N° 254
du 02/09/2002

Niger


Une mutinerie a secoué le régime pendant quelques jours

Alors que la Coordination des forces démocratiques (CFD, coalition de 11 partis d’opposition) a estimé que le gouvernement nigérien était le seul responsable de la mutinerie qui a sévi durant dix jours, début août, dans le sud-est du pays, le Premier ministre nigérien, Hama Amadou, a estimé lui que cette mutinerie “n’était que la partie visible de l’iceberg, une sorte de diversion tactique destinée à détourner notre attention (...) alors qu’à Niamey quelque chose se tramait”, a-t-il dit.
Tout en se refusant à toute conclusion pour ne pas gêner l’enquête en cours, le Premier ministre a néanmoins relevé la coïncidence entre la mutinerie et la tentative d’insurrection d’un groupe de militaires dans trois garnisons de Niamey opérée quelques jours après le début de la mutinerie.

Selon M. Amadou, les insurgés de la capitale avaient prévu de s’emparer de pièces d’artillerie lourde pour libérer les quatre officiers arrêtés après le début de la mutinerie et leur confier “la direction des opérations”.
“Si nous n’avions pas pris des mesures, nous serions peut-être en train de condamner un coup d’Etat”, a-t-il estimé.
M. Amadou a imputé cette “tentative de déstabilisation” du régime à “des esprits malintentionnés”, qui “jouent sur le registre de la division de l’armée en vue de l’instrumentaliser et de la ramener sur la scène politique”.
Le Niger a connu deux coups d’Etat en 1996 et 1999.
Les partis politiques au pouvoir ont déjà dénoncé une tentative de coup d’Etat et réclamé la cour martiale pour juger les mutins, provoquant une vive réaction dans la société civile, qui parle de “retour de la dictature”.
Le Premier ministre a écarté l’éventualité d’une cour martiale et expliqué qu’un comité a été chargé d’élaborer des textes juridiques militaires calqués sur ceux des Etats africains et de la France.

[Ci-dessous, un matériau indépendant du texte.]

-- ==== Sys2Proof/Laws/Table.lean ====
section
/-! SUPPORT. What the operations of the authority table controller do to the records they touch. -/

namespace Sys2Proof.Machine

/-! ### Driving -/

@[simp] theorem Zone.drive_authority (f : Value) (c : Byte) (now : TimeCount) (r : Zone) :
    (r.drive f c now).authority = r.authority := by
  unfold Zone.drive; split <;> (try split) <;> rfl

@[simp] theorem Zone.drive_epoch (f : Value) (c : Byte) (now : TimeCount) (r : Zone) :
    (r.drive f c now).epoch = r.epoch := by
  unfold Zone.drive; split <;> (try split) <;> rfl

@[simp] theorem Zone.drive_commanded (f : Value) (c : Byte) (now : TimeCount) (r : Zone) :
    (r.drive f c now).commanded = r.commanded := by
  unfold Zone.drive; split <;> (try split) <;> rfl

@[simp] theorem Zone.drive_inhibit (f : Value) (c : Byte) (now : TimeCount) (r : Zone) :
    (r.drive f c now).inhibit = r.inhibit := by
  unfold Zone.drive; split <;> (try split) <;> rfl

@[simp] theorem Zone.drive_sensed (f : Value) (c : Byte) (now : TimeCount) (r : Zone) :
    (r.drive f c now).sensed = r.sensed := by
  unfold Zone.drive; split <;> (try split) <;> rfl

/-- The lines take up what the law of driving gives (R120). -/
@[simp] theorem Zone.drive_driven (f : Value) (c : Byte) (now : TimeCount) (r : Zone) :
    (r.drive f c now).driven = drivenBy r.authority r.commanded f r.inhibit := by
  unfold Zone.drive
  split
  · rename_i h1 h2; rw [h1, h2]
  · rename_i h; exact h.symm
  · rename_i h; exact h.symm
  · rename_i h1 h2; split
    · rename_i h; rw [h1, h2, h]
    · exact h2.symm

/-- Lines that already drive what the law of driving gives leave the monitor as it was (R125). -/
theorem Zone.drive_kept (f : Value) (c : Byte) (now : TimeCount) (r : Zone)
    (h : r.driven = drivenBy r.authority r.commanded f r.inhibit) : r.drive f c now = r := by
  unfold Zone.drive
  split
  · rfl
  · rename_i h1 h2; rw [h1, h2] at h; cases h
  · rename_i h1 h2; rw [h1, h2] at h; cases h
  · rename_i h1 h2; rw [h1, h2] at h; cases h; rw [if_pos rfl]

/-- A zone that comes to drive a value, and its monitor's response (R125). -/
theorem Zone.drive_some (f : Value) (c : Byte) (now : TimeCount) (r : Zone) (v : Value)
    (h : drivenBy r.authority r.commanded f r.inhibit = some v) :
    (r.drive f c now).driven = some v ∧
      (∀ u, r.driven = some u → (r.drive f c now).monitor = r.monitor.respond now r.sensed u v) ∧
      (r.driven = none → (r.drive f c now).monitor = freshMonitor c now v r.sensed) := by
  refine ⟨by rw [Zone.drive_driven, h], fun u hu => ?_, fun hn => ?_⟩
  · unfold Zone.drive
    rw [hu, h]
    dsimp only
    unfold Monitor.respond
    by_cases huv : u = v
    · rw [if_pos huv, if_pos huv]
    · rw [if_neg huv, if_neg huv]
      cases r.monitor <;> rfl
  · unfold Zone.drive
    rw [hn, h]

theorem State.putZone_zones (s : State) (z y : ZoneId) (r : Zone) :
    (s.putZone z r).zones[y] =
      if z = y then r.drive (s.fallback z) s.config.zones[z].checkTime s.timeCount else s.zones[y] := by
  simp only [State.putZone, State.withZone_zones, at_set, State.fallback]

theorem State.putZone_zones_self (s : State) (z : ZoneId) (r : Zone) :
    (s.putZone z r).zones[z] = r.drive (s.fallback z) s.config.zones[z].checkTime s.timeCount := by
  rw [State.putZone_zones, if_pos rfl]

theorem State.putZone_zones_ne (s : State) {z y : ZoneId} (h : z ≠ y) (r : Zone) :
    (s.putZone z r).zones[y] = s.zones[y] := by
  rw [State.putZone_zones, if_neg h]

/-! ### Held-zone counts -/

theorem State.heldCount_congr {s t : State} (h : s.zones = t.zones) (m : Master) : s.heldCount m = t.heldCount m := by
  unfold State.heldCount State.holds
  rw [h]

/-! ### AUTO timers -/

theorem State.autoTimer_sessions (b s : State) (m n : Master) :
    (State.autoTimer b s m).sessions[n] =
      if m = n then s.sessions[n].counted (b.heldCount n) (s.heldCount n) s.timeCount else s.sessions[n] := by
  unfold State.autoTimer Session.counted
  by_cases hm : m = n
  · subst hm
    simp only [if_true]
    split
    · split
      · simp only [State.withTimer, State.withSession_sessions, at_set, if_true]
      · split
        · simp only [State.withTimer, State.withSession_sessions, at_set, if_true]
        · rfl
    · rfl
  · simp only [hm, if_false]
    split
    · split
      · simp only [State.withTimer, State.withSession_sessions, at_set, hm, if_false]
      · split
        · simp only [State.withTimer, State.withSession_sessions, at_set, hm, if_false]
        · rfl
    · rfl

theorem State.autoTimers_sessions (b s : State) (n : Master) :
    (allMasters.foldl (State.autoTimer b) s).sessions[n] =
      s.sessions[n].counted (b.heldCount n) (s.heldCount n) s.timeCount := by
  have key : ∀ (l : List Master) (t : State), l.Nodup → t.zones = s.zones → t.timeCount = s.timeCount →
      (∀ k ∈ l, t.sessions[k] = s.sessions[k]) →
      (l.foldl (State.autoTimer b) t).sessions[n] =
        if n ∈ l then s.sessions[n].counted (b.heldCount n) (s.heldCount n) s.timeCount else t.sessions[n] := by
    intro l
    induction l with
    | nil => intro t _ _ _ _; simp
    | cons a l ih =>
      intro t hl hz ht hs
      have hmem := List.nodup_cons.mp hl
      rw [List.foldl_cons]
      rw [ih _ hmem.2 (by simp [hz]) (by simp [ht])
        (by
          intro k hk
          have : a ≠ k := fun h => hmem.1 (h ▸ hk)
          simp only [State.autoTimer_sessions, this, if_false]
          exact hs k (by simp [hk]))]
      simp only [State.autoTimer_sessions]
      by_cases ha : a = n
      · subst ha
        simp only [hmem.1, if_false, if_true, List.mem_cons, true_or, hs a (by simp), ht,
          State.heldCount_congr hz]
      · have : n ≠ a := fun h => ha h.symm
        simp only [ha, List.mem_cons, this, false_or, if_false]
  have := key allMasters s (by decide) rfl rfl (fun _ _ => rfl)
  simpa only [mem_allMasters, if_true] using this

/-! ### Changing a zone's authority -/

theorem State.setAuthority_zones (s : State) (z y : ZoneId) (a : Authority) (v : Value) :
    (s.setAuthority z a v).zones[y] =
      if z = y then
        (s.zones[z].reassign a v).drive (s.fallback z) s.config.zones[z].checkTime s.timeCount
      else s.zones[y] := by
  have h : (s.setAuthority z a v).zones = (s.putZone z (s.zones[z].reassign a v)).zones := by
    unfold State.setAuthority
    refine (foldl_keeps State.zones _ (fun _ _ => by simp) _ _).trans ?_
    split <;> simp
  simp only [h, State.putZone_zones]

theorem State.setAuthority_zones_self (s : State) (z : ZoneId) (a : Authority) (v : Value) :
    (s.setAuthority z a v).zones[z] =
      (s.zones[z].reassign a v).drive (s.fallback z) s.config.zones[z].checkTime s.timeCount := by
  rw [State.setAuthority_zones, if_pos rfl]

theorem State.setAuthority_zones_ne (s : State) {z y : ZoneId} (h : z ≠ y) (a : Authority) (v : Value) :
    (s.setAuthority z a v).zones[y] = s.zones[y] := by
  rw [State.setAuthority_zones, if_neg h]

/-- A change of authority and commanded value that leaves what the law of driving gives leaves the lines (R53, R120). -/
theorem State.setAuthority_linesKept (s : State) (z : ZoneId) (a : Authority) (v : Value)
    (h : drivenBy a v (s.fallback z) s.zones[z].inhibit =
      drivenBy s.zones[z].authority s.zones[z].commanded (s.fallback z) s.zones[z].inhibit) :
    LinesKept s (s.setAuthority z a v) z := by
  unfold LinesKept
  rw [State.setAuthority_zones_self]
  refine ⟨by rw [Zone.drive_sensed]; rfl, fun hd => ?_⟩
  rw [Zone.drive_kept _ _ _ (s.zones[z].reassign a v) (hd.trans h.symm)]
  exact ⟨rfl, rfl⟩

theorem State.setAuthority_changeSets (s : State) (z : ZoneId) (a : Authority) (v : Value) (n : Master) :
    (s.setAuthority z a v).changeSets[n] =
      if s.zones[z].authority.moves a then s.notedSet z n else s.changeSets[n] := by
  have h : (s.setAuthority z a v).changeSets =
      (if s.zones[z].authority.moves a then (s.putZone z (s.zones[z].reassign a v)).noteChange z
        else s.putZone z (s.zones[z].reassign a v)).changeSets := by
    unfold State.setAuthority
    exact foldl_keeps State.changeSets _ (fun _ _ => by simp) _ _
  simp only [h]
  split
  · simp only [State.noteChange_changeSets, State.notedSet, State.isAttached, State.putZone_sessions,
      State.putZone_changeSets]
    exact if_congr Iff.rfl rfl rfl
  · simp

Les coupables seront jugés conformément à ces textes qui seront d’abord adoptés par l’Assemblée nationale avant leur application, a-t-il assuré.
Fin août, 268 militaires ont été arrêtés pour leur implication présumée dans ces mouvements de protestation.

Le président de la LNDDH inculpé de “"diffusion de fausses nouvelles”

Conséquence indirecte de cette mutinerie, le président de la Ligue nigérienne de défense des droits de l’Homme (LNDDH), Bagnou Bonkoukou, a été inculpé pour “diffusion de fausses nouvelles” et placé sous mandat de dépôt. M. Bonkoukou a été incarcéré à la prison civile de Niamey, après avoir passé deux jours en garde à vue à la Police judiciaire (PJ).
Il a été interpellé trois jours après la publication d’un communiqué de la LNDDH faisant état “de nombreux civils et militaires tués” lors des combats entre des soldats mutins et l’armée loyaliste.

Selon un bilan du ministère de la Défense, ces combats n’ont fait que deux morts, tous militaires - un sergent et un soldat - et parmi les civils, un enfant habitant à Diffa (sud-est) a été blessé par une balle perdue. La LNDDH, qui de son côté n’a pas fourni de bilan chiffré, a demandé au président nigérien, Mamadou Tandja, de permettre à la Fédération internationale des droits de l’homme (FIDH) d’enquêter à Diffa “pour faire la lumière sur ces graves événements”.
Me Amina Balla Kalto, présidente du Collectif d’organisations de défense des droits de l’Homme (CODDH), a aussi été interpellée à deux reprises par la police qui lui a demandé de “tempérer” ses déclarations à propos de la mutinerie.